Keep only the lines from the start of the data through the line containing "(s.setRam v).pc = s.pc := rfl", and output them exactly.

**Data extracts:**
....................

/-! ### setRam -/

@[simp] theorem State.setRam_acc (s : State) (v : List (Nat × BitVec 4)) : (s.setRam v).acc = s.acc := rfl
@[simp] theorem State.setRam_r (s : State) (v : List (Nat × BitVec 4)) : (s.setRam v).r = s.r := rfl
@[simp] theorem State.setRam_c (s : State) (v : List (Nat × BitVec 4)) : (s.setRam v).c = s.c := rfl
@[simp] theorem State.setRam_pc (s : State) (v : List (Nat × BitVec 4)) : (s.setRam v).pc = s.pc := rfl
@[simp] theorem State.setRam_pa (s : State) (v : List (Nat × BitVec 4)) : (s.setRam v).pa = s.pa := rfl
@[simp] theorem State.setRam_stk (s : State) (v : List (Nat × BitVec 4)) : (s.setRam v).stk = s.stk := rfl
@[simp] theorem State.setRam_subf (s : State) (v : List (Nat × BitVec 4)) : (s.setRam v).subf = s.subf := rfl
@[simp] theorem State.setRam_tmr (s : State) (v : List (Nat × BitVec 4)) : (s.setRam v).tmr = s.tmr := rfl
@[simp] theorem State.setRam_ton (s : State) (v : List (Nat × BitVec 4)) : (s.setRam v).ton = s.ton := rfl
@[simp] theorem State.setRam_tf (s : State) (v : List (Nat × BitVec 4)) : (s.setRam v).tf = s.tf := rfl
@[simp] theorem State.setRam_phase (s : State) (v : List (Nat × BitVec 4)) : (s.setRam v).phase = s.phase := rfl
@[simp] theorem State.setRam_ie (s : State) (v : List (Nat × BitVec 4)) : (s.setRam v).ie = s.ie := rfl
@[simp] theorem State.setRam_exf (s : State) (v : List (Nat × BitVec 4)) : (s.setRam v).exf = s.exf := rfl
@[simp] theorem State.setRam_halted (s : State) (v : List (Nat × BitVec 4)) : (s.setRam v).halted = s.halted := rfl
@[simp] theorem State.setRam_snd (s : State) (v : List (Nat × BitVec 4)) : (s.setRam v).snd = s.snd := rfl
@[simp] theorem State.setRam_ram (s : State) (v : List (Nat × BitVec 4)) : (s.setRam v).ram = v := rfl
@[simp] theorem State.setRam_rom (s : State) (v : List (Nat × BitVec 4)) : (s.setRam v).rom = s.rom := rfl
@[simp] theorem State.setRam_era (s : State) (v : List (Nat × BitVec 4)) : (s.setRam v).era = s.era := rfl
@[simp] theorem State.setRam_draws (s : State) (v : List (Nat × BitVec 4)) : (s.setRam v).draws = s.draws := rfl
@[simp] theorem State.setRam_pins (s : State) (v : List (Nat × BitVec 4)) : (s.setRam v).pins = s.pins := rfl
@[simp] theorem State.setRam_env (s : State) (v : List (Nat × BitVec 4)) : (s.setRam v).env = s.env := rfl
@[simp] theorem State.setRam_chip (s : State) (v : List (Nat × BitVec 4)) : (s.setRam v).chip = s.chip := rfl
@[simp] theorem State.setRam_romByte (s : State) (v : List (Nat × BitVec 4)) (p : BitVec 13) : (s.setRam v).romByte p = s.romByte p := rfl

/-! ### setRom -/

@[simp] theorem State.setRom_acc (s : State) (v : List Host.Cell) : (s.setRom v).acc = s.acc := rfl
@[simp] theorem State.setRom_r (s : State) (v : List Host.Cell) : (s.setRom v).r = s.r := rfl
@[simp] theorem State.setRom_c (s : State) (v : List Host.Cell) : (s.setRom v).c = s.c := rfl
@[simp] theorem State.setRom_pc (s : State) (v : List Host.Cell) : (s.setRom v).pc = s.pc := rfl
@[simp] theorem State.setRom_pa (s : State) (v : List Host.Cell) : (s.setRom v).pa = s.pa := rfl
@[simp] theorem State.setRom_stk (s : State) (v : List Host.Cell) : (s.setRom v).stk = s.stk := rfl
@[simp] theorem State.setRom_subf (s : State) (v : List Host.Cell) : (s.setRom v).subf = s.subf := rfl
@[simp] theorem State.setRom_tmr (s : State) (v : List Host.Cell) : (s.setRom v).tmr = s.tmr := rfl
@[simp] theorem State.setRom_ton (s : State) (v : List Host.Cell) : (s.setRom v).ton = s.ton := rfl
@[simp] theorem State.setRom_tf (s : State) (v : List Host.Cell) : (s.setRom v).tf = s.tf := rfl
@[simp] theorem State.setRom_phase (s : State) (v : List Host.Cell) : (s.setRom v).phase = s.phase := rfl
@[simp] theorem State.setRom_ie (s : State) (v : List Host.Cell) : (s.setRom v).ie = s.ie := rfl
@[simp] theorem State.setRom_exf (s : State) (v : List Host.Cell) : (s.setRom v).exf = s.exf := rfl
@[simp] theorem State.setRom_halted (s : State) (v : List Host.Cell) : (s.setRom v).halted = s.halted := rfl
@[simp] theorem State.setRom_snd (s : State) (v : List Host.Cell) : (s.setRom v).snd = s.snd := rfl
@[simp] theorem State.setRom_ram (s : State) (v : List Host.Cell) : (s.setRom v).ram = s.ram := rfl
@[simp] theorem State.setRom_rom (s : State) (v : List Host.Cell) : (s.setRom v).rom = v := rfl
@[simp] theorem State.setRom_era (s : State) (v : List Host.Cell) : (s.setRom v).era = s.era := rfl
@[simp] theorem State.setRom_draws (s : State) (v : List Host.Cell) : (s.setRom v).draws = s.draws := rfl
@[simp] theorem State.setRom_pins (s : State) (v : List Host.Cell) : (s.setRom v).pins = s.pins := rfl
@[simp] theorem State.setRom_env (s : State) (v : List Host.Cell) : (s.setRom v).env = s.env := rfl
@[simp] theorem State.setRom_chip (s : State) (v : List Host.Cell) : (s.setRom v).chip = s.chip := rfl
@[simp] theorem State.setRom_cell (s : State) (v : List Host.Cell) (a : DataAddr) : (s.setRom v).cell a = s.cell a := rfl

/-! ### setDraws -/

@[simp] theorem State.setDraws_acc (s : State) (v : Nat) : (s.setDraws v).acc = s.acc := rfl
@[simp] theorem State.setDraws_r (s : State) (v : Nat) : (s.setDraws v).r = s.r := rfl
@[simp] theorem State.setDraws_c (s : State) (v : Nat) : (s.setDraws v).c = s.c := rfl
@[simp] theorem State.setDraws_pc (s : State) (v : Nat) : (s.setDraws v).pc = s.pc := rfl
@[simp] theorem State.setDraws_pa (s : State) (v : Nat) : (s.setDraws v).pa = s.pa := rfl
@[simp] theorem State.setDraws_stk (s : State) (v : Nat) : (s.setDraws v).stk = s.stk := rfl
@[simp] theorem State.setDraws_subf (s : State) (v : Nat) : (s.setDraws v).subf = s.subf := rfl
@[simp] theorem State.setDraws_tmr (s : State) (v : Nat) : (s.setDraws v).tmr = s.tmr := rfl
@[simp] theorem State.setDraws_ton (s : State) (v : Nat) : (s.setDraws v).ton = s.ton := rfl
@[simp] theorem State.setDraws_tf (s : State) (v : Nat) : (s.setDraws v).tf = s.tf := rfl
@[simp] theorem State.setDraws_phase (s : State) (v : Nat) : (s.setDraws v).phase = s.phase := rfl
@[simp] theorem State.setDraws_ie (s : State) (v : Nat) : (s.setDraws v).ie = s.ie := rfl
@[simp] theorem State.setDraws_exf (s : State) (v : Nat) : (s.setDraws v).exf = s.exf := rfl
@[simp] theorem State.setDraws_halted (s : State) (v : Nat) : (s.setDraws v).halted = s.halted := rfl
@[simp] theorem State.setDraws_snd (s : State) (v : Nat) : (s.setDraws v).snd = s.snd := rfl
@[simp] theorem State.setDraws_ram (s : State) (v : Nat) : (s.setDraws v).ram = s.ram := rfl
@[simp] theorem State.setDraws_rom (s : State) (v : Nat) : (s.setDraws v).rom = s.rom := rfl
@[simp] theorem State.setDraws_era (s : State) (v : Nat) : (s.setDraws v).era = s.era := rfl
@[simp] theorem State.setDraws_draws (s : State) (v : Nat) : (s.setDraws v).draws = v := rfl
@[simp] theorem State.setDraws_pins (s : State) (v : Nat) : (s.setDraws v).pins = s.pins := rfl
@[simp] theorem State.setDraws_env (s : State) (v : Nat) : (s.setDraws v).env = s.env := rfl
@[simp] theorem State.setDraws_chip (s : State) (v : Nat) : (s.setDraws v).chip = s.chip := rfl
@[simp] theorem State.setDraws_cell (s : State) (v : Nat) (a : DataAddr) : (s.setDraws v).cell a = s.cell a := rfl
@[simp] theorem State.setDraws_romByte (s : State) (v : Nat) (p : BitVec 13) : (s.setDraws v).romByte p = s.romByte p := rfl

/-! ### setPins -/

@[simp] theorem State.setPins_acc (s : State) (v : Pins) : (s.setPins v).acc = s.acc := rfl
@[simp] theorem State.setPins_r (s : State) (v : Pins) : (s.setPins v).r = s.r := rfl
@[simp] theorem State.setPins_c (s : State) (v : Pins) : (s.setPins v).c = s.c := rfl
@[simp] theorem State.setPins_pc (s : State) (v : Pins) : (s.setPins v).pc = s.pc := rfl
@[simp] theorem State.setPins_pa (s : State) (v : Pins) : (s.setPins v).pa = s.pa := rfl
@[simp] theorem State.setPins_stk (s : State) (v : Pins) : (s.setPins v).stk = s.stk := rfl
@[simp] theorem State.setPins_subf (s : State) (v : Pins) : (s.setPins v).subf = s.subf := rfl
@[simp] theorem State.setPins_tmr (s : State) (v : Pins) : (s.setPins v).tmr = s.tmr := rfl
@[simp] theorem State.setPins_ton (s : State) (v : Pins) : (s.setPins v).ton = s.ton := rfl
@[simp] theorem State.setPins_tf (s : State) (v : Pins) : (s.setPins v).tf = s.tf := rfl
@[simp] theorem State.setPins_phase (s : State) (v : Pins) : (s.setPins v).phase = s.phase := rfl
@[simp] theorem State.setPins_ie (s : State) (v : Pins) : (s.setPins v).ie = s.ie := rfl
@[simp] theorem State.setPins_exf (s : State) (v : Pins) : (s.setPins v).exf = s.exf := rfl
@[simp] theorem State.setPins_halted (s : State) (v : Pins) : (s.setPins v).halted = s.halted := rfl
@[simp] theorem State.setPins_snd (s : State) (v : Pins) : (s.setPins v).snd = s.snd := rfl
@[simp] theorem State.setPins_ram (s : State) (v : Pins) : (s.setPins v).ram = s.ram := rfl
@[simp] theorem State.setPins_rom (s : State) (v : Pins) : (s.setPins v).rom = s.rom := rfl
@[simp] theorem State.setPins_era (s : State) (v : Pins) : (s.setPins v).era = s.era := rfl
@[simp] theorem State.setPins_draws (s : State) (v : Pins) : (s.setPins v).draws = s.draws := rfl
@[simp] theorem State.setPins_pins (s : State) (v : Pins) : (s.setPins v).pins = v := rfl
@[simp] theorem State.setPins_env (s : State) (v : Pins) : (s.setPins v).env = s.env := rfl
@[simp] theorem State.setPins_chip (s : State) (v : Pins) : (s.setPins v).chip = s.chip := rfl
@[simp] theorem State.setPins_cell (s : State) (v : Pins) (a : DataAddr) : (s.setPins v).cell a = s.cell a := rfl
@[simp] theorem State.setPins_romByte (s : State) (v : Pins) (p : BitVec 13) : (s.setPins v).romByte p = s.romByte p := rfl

....................

**Task response:**
/-! ### setRam -/

@[simp] theorem State.setRam_acc (s : State) (v : List (Nat × BitVec 4)) : (s.setRam v).acc = s.acc := rfl
@[simp] theorem State.setRam_r (s : State) (v : List (Nat × BitVec 4)) : (s.setRam v).r = s.r := rfl
@[simp] theorem State.setRam_c (s : State) (v : List (Nat × BitVec 4)) : (s.setRam v).c = s.c := rfl
@[simp] theorem State.setRam_pc (s : State) (v : List (Nat × BitVec 4)) : (s.setRam v).pc = s.pc := rfl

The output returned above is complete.